Once you find the line containing "R260, R426). -/" in the data below, copy it and each following line exactly, up to and including the line containing "if s.vetoes f", and nothing else.

(Records from a dataset)
⁂
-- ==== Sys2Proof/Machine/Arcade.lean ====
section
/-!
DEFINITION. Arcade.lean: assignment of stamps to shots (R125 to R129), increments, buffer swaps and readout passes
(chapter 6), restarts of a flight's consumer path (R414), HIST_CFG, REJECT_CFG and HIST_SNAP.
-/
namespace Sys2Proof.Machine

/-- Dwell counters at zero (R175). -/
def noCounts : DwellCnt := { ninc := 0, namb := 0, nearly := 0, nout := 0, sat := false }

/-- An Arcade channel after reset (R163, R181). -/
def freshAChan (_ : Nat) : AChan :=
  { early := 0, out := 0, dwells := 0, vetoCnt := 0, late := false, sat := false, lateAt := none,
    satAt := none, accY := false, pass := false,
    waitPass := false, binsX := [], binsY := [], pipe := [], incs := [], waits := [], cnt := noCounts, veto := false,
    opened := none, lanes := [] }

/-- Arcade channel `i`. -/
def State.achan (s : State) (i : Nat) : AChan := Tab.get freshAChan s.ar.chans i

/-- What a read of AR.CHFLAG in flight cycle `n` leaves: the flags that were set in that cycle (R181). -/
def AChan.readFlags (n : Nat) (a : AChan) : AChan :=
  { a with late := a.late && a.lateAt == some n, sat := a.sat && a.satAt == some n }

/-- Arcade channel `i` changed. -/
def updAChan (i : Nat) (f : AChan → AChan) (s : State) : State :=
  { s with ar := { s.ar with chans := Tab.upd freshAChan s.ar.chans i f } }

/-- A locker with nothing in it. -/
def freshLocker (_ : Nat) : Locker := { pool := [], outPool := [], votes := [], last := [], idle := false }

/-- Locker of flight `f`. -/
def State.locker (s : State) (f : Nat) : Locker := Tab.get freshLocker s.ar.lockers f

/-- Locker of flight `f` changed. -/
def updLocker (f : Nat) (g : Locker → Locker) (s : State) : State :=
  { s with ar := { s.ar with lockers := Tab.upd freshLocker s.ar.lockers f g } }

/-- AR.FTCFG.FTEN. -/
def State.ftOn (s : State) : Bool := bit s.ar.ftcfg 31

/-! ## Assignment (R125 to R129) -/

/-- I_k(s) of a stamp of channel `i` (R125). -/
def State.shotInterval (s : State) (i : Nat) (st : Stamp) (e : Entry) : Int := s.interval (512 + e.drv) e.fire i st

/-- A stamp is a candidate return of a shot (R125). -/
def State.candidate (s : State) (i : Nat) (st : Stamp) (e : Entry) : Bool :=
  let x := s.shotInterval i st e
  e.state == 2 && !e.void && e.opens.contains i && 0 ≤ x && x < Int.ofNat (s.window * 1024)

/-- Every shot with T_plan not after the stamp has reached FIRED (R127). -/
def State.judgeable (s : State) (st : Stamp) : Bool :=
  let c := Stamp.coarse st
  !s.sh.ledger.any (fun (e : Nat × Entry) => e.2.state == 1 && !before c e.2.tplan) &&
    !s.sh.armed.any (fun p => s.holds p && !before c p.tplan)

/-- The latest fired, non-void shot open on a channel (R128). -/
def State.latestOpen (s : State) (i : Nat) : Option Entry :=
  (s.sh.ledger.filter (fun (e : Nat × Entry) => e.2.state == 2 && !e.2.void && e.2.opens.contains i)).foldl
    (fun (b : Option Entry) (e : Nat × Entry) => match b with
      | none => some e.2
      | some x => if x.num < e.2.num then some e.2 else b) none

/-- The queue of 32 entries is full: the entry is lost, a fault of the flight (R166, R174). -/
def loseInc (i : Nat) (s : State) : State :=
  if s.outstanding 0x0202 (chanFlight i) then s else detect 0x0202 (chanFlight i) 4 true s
⁂
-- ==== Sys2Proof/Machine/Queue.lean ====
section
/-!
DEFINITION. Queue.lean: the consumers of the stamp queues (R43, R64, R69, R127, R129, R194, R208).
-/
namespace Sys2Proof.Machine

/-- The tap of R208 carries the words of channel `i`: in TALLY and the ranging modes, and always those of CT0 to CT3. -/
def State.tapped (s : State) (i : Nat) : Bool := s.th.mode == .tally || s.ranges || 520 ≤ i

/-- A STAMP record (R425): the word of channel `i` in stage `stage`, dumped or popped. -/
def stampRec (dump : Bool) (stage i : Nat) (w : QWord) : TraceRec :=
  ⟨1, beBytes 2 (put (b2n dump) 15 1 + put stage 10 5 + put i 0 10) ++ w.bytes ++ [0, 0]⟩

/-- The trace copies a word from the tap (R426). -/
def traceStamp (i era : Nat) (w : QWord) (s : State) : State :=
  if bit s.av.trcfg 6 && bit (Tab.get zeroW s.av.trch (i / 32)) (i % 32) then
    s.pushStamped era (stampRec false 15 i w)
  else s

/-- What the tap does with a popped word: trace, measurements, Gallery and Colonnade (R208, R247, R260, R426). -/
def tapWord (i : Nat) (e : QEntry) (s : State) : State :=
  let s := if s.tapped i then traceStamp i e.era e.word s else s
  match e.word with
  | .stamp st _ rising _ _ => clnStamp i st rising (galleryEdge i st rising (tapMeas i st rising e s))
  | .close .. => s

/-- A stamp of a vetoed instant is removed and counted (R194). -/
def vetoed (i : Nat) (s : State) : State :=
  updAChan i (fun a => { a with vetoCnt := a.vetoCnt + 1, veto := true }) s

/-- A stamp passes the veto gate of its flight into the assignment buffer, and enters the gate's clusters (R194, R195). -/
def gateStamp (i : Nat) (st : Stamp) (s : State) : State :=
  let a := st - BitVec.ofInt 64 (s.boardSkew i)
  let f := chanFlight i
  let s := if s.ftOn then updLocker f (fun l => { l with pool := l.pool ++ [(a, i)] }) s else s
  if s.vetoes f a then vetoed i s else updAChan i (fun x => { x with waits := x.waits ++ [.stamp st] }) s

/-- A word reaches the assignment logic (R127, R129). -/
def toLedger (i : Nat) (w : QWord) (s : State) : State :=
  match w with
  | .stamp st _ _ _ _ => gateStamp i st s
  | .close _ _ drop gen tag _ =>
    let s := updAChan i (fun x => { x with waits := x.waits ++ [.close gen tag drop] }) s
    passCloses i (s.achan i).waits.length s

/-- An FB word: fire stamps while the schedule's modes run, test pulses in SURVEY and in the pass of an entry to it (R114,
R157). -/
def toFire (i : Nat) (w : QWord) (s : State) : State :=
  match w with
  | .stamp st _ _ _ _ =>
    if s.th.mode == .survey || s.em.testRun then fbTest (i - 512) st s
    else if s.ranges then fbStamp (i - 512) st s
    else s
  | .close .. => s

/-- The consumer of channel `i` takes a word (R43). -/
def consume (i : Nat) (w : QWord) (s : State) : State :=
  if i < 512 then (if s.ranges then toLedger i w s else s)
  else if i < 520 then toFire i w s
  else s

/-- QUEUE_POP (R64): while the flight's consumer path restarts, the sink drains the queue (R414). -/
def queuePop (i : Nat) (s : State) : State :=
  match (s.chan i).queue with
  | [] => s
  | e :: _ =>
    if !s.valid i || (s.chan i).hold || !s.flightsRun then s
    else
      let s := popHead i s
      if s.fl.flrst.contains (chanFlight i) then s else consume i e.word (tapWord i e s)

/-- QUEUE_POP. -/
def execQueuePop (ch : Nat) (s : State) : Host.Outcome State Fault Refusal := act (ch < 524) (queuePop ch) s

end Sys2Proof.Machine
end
⁂
Exercise solution:
/-- What the tap does with a popped word: trace, measurements, Gallery and Colonnade (R208, R247, R260, R426). -/
def tapWord (i : Nat) (e : QEntry) (s : State) : State :=
  let s := if s.tapped i then traceStamp i e.era e.word s else s
  match e.word with
  | .stamp st _ rising _ _ => clnStamp i st rising (galleryEdge i st rising (tapMeas i st rising e s))
  | .close .. => s

/-- A stamp of a vetoed instant is removed and counted (R194). -/
def vetoed (i : Nat) (s : State) : State :=
  updAChan i (fun a => { a with vetoCnt := a.vetoCnt + 1, veto := true }) s

/-- A stamp passes the veto gate of its flight into the assignment buffer, and enters the gate's clusters (R194, R195). -/
def gateStamp (i : Nat) (st : Stamp) (s : State) : State :=
  let a := st - BitVec.ofInt 64 (s.boardSkew i)
  let f := chanFlight i
  let s := if s.ftOn then updLocker f (fun l => { l with pool := l.pool ++ [(a, i)] }) s else s
  if s.vetoes f a then vetoed i s else updAChan i (fun x => { x with waits := x.waits ++ [.stamp st] }) s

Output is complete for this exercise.